Utopian Turtletop. Monsieur Croche's Bête Noire. Contact: turtletop [at] hotmail [dot] com

Tuesday, April 19, 2005

It’s all I have to bring today -
This, and my heart beside -
This, and my heart, and all the fields -
And all the meadows wide -
Be sure you count - should I forget
Some one the sum could tell -
This, and my heart, and all the Bees
Which in the Clover dwell.

-- Emily Dickinson

In honor of National Poetry Month I’ve been posting poems for which I’ve written music. I’d loved Dickinson for years and years and always wanted to set something of hers. 2 friends were getting hitched and they asked me to sing something during the ceremony -- a rather awesome honor. What did they want me to sing? Anything I wanted, was the answer. Oh!

I thought of this poem and came up with a tune, mostly in the Mixolydian mode over a pulsing drone on the A string of the guitar, with one a-modal chord change near the end. I’m glad my friends liked it. My spouse said it’s one of the prettiest songs I ever wrote. It’s going to be on my band’s album, which, I swear by the breath in my body, I’ll finish before too long.

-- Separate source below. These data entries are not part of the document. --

-- ==== Sys2Proof/Machine/Flags.lean ====
section
/-! DEFINITION. Judgements that give a yes or no: the order of part times (R92), the guard (R69), and the flag bits and codes of headers
(section 12.1). -/

namespace Sys2Proof.Machine

/-- Part time a is after part time b (R92). -/
def Time.after (a b : Time) : Bool :=
  decide (1 ≤ (a - b).toNat) && decide ((a - b).toNat ≤ 2 ^ 47 - 1)

/-- The part time n ticks after t, wrapping (R92). -/
def Time.plus (t : Time) (n : Nat) : Time := t + BitVec.ofNat 48 n

/-- The ticks from b to a, modulo the wrap (R92). -/
def Time.since (a b : Time) : Nat := (a - b).toNat

/-- A head with transmission time d passes when moment plus d is no later than the guard limit; with a limit of none every head passes
(R69). -/
def guardPasses (limit : Option Time) (moment : Time) (d : Nat) : Bool :=
  match limit with
  | none => true
  | some g => !Time.after (Time.plus moment d) g

/-- Whether a gate set names a queue. -/
def GateSet.opens (g : GateSet) (q : QueueName) : Bool := g.getLsbD q.val

/-- A station address is individual: the least significant bit of its first byte is zero (R143). -/
def individualAddress (m : Mac) : Bool := !(m.getLsbD 40)

/-- Whether the request flags hold CLEAR, bit 0 (section 12.1). -/
def clearFlag (flags : Word16) : Bool := flags.getLsbD 0

/-- Whether the request flags hold a flag the request header does not define: any but CLEAR (R133). -/
def undefinedFlags (flags : Word16) : Bool := (flags &&& 0xFFFE) != 0

/-- DUPLICATE, bit 1 of the response flags (section 12.1). -/
def flagDuplicate : Word16 := 0x0002

/-- APPLIED, bit 2 of the response flags (section 12.1). -/
def flagApplied : Word16 := 0x0004

/-- PENDING, bit 3 of the response flags (section 12.1). -/
def flagPending : Word16 := 0x0008

/-- LOSS_BEFORE, bit 4 of the notice flags (section 12.1). -/
def flagLossBefore : Word16 := 0x0010

/-- The encoding of a status (section 12.1). -/
def Status.byte : Status → Byte
  | .ok => 0
  | .badVersion => 1
  | .badCode => 2
  | .badArgument => 3
  | .notOwner => 4
  | .sessionHeld => 5
  | .sequenceGap => 6
  | .wrongState => 7
  | .stagedLocked => 8
  | .commitPending => 9
  | .noCommit => 10
  | .programInvalid => 11

/-- The encoding of a port (section 12.1). -/
def portByte : Port → Byte
  | .a => 0
  | .b => 1

/-- The encoding of a link state (section 12.1). -/
def linkByte : Link → Byte
  | .down => 0
  | .up => 1

/-- The encoding of a bank number (section 12.1). -/
def bankByte : BankId → Byte
  | .bank0 => 0
  | .bank1 => 1

/-- The encoding of a speed (section 12.4, IDENTIFY). -/
def speedByte : Speed → Byte
  | .mbps100 => 0
  | .mbps1000 => 1

/-- The encoding of a tracker state: the order of R1, from 0. -/
def trackerStateByte : TrackerState → Byte
  | .off => 0
  | .seeking => 1
  | .acquiring => 2
  | .locked => 3
  | .holdover => 4

/-- The encoding of a sequencer state: the order of R38, from 0. -/
def sequencerStateByte : SequencerState → Byte
  | .stopped => 0
  | .free => 1
  | .running => 2
  | .halted => 3
  | .rejoining => 4

/-- The encoding of an entry kind (section 12.3). -/
def entryKindByte : EntryEnd → Byte
  | .timed _ _ => 0
  | .step _ _ _ => 1
  | .tail => 2

/-- The encoding of a lock-loss cause (section 12.2). -/
def lossCauseByte : LossCause → Byte
  | .missing => 0
  | .disabled => 1
  | .linkDown => 2
  | .trafficReset => 3

/-- The encoding of a swap's occasion (section 12.2). -/
def occasionByte : Occasion → Byte
  | .immediate => 0
  | .cycleStart => 1
  | .freeEntry => 2
  | .stoppedEntry => 3

/-- The encoding of a notice's kind (section 12.1). -/
def NoticeDetail.kind : NoticeDetail → Nat
  | .lockAcquired _ => 1
  | .lockRegained _ => 2
  | .holdoverEntered _ => 3
  | .lockLost _ => 4
  | .commitDone _ _ => 5
  | .commitCancelled _ => 6
  | .linkChange _ _ => 7

/-- Whether the tracker is LOCKED or HOLDOVER. -/
def TrackerState.isLocked : TrackerState → Bool
  | .off => false
  | .seeking => false
  | .acquiring => false
  | .locked => true
  | .holdover => true

/-- Whether the sequencer follows a program: RUNNING, HALTED or REJOINING. -/
def SequencerState.follows : SequencerState → Bool
  | .stopped => false
  | .free => false
  | .running => true
  | .halted => true
  | .rejoining => true

end Sys2Proof.Machine
end

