/-- R92, R93, R132 (that time passes in moves on an empty queue is the model's form, log entry 1; which of several events comes first is a free
value, log entry 3). At a service moment with the FIFO empty the agent is done with the moment. Else one event of the present part time that has
not been handed out joins the queue; with none left part time rises by one. The events of a part time are the expiries of the waits that are due
then and, at a multiple of 1,024, the taking of the oldest request. -/
def Obligations.TickHandsOutDueEvents : Prop :=
  ∀ s : State, s.pending = [] → s.inReset = false →
    (s.time.toNat % 1024 = 0 ∧ s.agent.serviced = false ∧ s.agent.fifo = [] →
      step s = .next { s with agent := { s.agent with serviced := true } })
    ∧ (¬(s.time.toNat % 1024 = 0 ∧ s.agent.serviced = false ∧ s.agent.fifo = []) →
      ((∀ e ∈ dueEvents s, e ∈ s.handed) →
        step s = .next { s with time := s.time + 1, agent := { s.agent with serviced := false }, handed := [] })
      ∧ ((∃ e ∈ dueEvents s, e ∉ s.handed) →
        ∃ e k, e ∈ dueEvents s ∧ e ∉ s.handed
          ∧ step s = .next { s with pending := [e], handed := e :: s.handed, tieCount := k }))
    ∧ (.acquireTimeout ∈ dueEvents s ↔ s.tracker.wait = some (.acquireTimeout s.time))
    ∧ (.windowClose ∈ dueEvents s ↔ s.tracker.wait = some (.windowClose s.time))
    ∧ (.entryDeadline ∈ dueEvents s ↔ s.sequencer.deadline = some s.time)
    ∧ (.settleDue ∈ dueEvents s ↔ s.sequencer.settle = some s.time)
    ∧ (.syncOutPulseEnd ∈ dueEvents s ↔ s.sequencer.pulseEnd = some s.time)
    ∧ (∀ p, .transmissionCompletion p ∈ dueEvents s ↔ ∃ f, (s.sched p).inFlight = some f ∧ f.due = s.time)
    ∧ (.leaseExpiry ∈ dueEvents s ↔ s.agent.session.leaseWait = some s.time)
    ∧ (∀ slot rest, s.agent.fifo = slot :: rest →
        (slotRow slot ∈ dueEvents s ↔ s.agent.serviced = false ∧ s.time.toNat % 1024 = 0))
    ∧ (∀ e ∈ dueEvents s,
        e ∈ [.acquireTimeout, .windowClose, .entryDeadline, .settleDue, .syncOutPulseEnd, .transmissionCompletion .a,
          .transmissionCompletion .b, .leaseExpiry]
        ∨ ∃ slot rest, s.agent.fifo = slot :: rest ∧ e = slotRow slot)

/-- R95: while RESET_N is low part time does not count, and no event but those of the reset pin and of the PHY's link indication pins changes
anything. The model's reading (log entry 15): what a command does then, LINK_UP and LINK_DOWN changing the port's PHY indication pin alone; and that
RESET_N_RELEASE with RESET_N high has no effect. -/
def Obligations.HeldInReset : Prop :=
  ∀ s : State,
    (s.inReset = true →
      (s.pending = [] → step s = .next s)
      ∧ (∀ c : Instr, c ≠ .resetNAssert → (∀ straps, c ≠ .resetNRelease straps) → (∀ p, c ≠ .linkUp p) →
          (∀ p, c ≠ .linkDown p) → exec c s = .next s)
      ∧ ∀ p, exec (.linkUp p) s = .next { s with pins := { s.pins with phy := s.pins.phy.set p .up } }
        ∧ exec (.linkDown p) s = .next { s with pins := { s.pins with phy := s.pins.phy.set p .down } })
    ∧ (s.inReset = false → ∀ straps, exec (.resetNRelease straps) s = .next s)
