/-- Outside RUNNING, outside a STEP entry, or with a transition pending, a step mark is stray (R53). -/
theorem takeStepMark_stray {s : State} (m : Time)
    (h : s.sequencer.state ≠ .running ∨ (∀ off settle next, s.currentEntry.ending ≠ .step off settle next)
      ∨ s.sequencer.pending ≠ none) : takeStepMark m s = strayStep s := by
  unfold takeStepMark
  cases state : s.sequencer.state with
  | stopped | free | halted | rejoining => rfl
  | running =>
    cases ending : s.currentEntry.ending with
    | timed | tail => rfl
    | step off settle next =>
      have pending : s.sequencer.pending ≠ none :=
        (h.resolve_left (· state)).resolve_left (· off settle next ending)
      simp [Option.isSome_iff_ne_none.mpr pending]

/-- Settles O31: by whether the mark is one of the current entry, and then by its settle delay. -/
theorem stepMarkTaken : Obligations.StepMarkTaken := by
  refine ⟨fun m s off settle next d running step free delay => ?_, fun m s h => takeStepMark_stray m h⟩
  rw [takeStepMark_step m running step free, stepInEntry, spanFraction, ← delay]
  refine ⟨fun atOnce => ?_, fun delayed before => ?_, fun delayed late => ?_⟩
  · rw [if_pos atOnce]
    refine ⟨moveTo_walk next m s, rfl, moveTo_sequencer next m s, moveTo_programs next m s, moveTo_pins next m s,
      moveTo_notices next m s, (moveTo_keepsOutputs next m s).agree, ?_⟩
    rintro r rfl
    exact (moveTo_groups next m s).2
  · rw [if_neg delayed.ne', if_pos before]
  · rw [if_neg delayed.ne', if_neg (by simp [late])]

/-! ### The cycle that ends -/

/-- What a boundary leaves before it starts a cycle: from RUNNING the running cycle has ended (R45). -/
def State.cycleEnded (s : State) : State := if s.sequencer.state = .running then endCycle s else s

/-- A boundary that starts a cycle ends the running one first (R44, R45). -/
theorem takeBoundary_eq_startCycle (origin : Time) (ref : Nat) {s : State}
    (h : s.sequencer.state = .free ∨ s.sequencer.state = .running ∨ s.sequencer.state = .rejoining) :
    takeBoundary origin ref s = startCycle origin ref s.cycleEnded := by
  unfold takeBoundary State.cycleEnded
  obtain h | h | h := h <;> simp [h]

/-- What the end of the running cycle leaves of the fields that a cycle start reads. -/
@[simp] theorem State.cycleEnded_fields (s : State) :
    s.cycleEnded.time = s.time ∧ s.cycleEnded.config = s.config ∧ s.cycleEnded.pins = s.pins
      ∧ s.cycleEnded.programs = s.programs ∧ s.cycleEnded.sequencer.state = s.sequencer.state
      ∧ s.cycleEnded.sequencer.cycle = s.sequencer.cycle ∧ s.cycleEnded.sequencer.pulseEnd = s.sequencer.pulseEnd := by
  unfold State.cycleEnded
  split
  · simp [(endCycle_walk s).fields]
  · simp

/-- The end of a running cycle counts a truncation, unless in its TAIL, and a settle cancel when a transition was pending (R45, R52). -/
theorem State.cycleEnded_groups (s : State) :
    s.cycleEnded.counters.tracker = s.counters.tracker
      ∧ s.cycleEnded.counters.sequencer = { s.counters.sequencer with
          truncations := if s.sequencer.state = .running ∧ s.currentEntry.ending ≠ .tail then
            Count.up s.counters.sequencer.truncations else s.counters.sequencer.truncations
          settleCancels := if s.sequencer.state = .running ∧ s.sequencer.pending ≠ none then
            Count.up s.counters.sequencer.settleCancels else s.counters.sequencer.settleCancels } := by
  unfold State.cycleEnded
  by_cases running : s.sequencer.state = .running
  · rw [if_pos running, endCycle_eq]
    by_cases tail : s.currentEntry.ending = .tail <;> by_cases pending : s.sequencer.pending = none <;>
      simp [running, tail, pending]
  · simp [running]

/-- The number of the cycle that a boundary starts (R46, step 2). -/
theorem nextCycle_cycleEnded {s : State}
    (h : s.sequencer.state = .free ∨ s.sequencer.state = .running ∨ s.sequencer.state = .rejoining) :
    nextCycle s.cycleEnded.sequencer = if s.sequencer.state = .free then 0 else s.sequencer.cycle + 1 := by
  unfold nextCycle
  obtain h | h | h := h <;> simp [h]

/-! ### The cycle that starts -/

/-- The bank that is active once a pending commit is applied (R165). -/
theorem ProgramStore.applied_activeBank (ps : ProgramStore) :
    ps.applied.activeBank = if ps.commitPending then ps.stagedBank else ps.activeBank := by
  unfold ProgramStore.applied
  split
  · exact ps.activeBank_swap false
  · rfl

/-- What RUNNING presents is read from the programs, the current index and E alone (R39). -/
theorem runningPresentation_congr {s t : State} (programs : s.programs = t.programs)
    (current : s.sequencer.current = t.sequencer.current) (endTime : s.sequencer.endTime = t.sequencer.endTime) :
    runningPresentation s = runningPresentation t := by
  unfold runningPresentation State.currentEntry
  rw [programs, current, endTime]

An early poem -- it's #26 of 1,775 in Thomas H. Johnson's authoritatively speculative chronolgical edition -- most editors leave it out of "selected" editions of her work. The later, knottier, often painful stuff socks it to me too, but I love this, and even in its relative simplicity, the antecedent to the opening word -- "It's" -- is mysterious and wonderful. What is the It? The poem itself is It, my friend Michael Barrish suggested. A likely candidate, but not definitive. I'm happy to leave It open.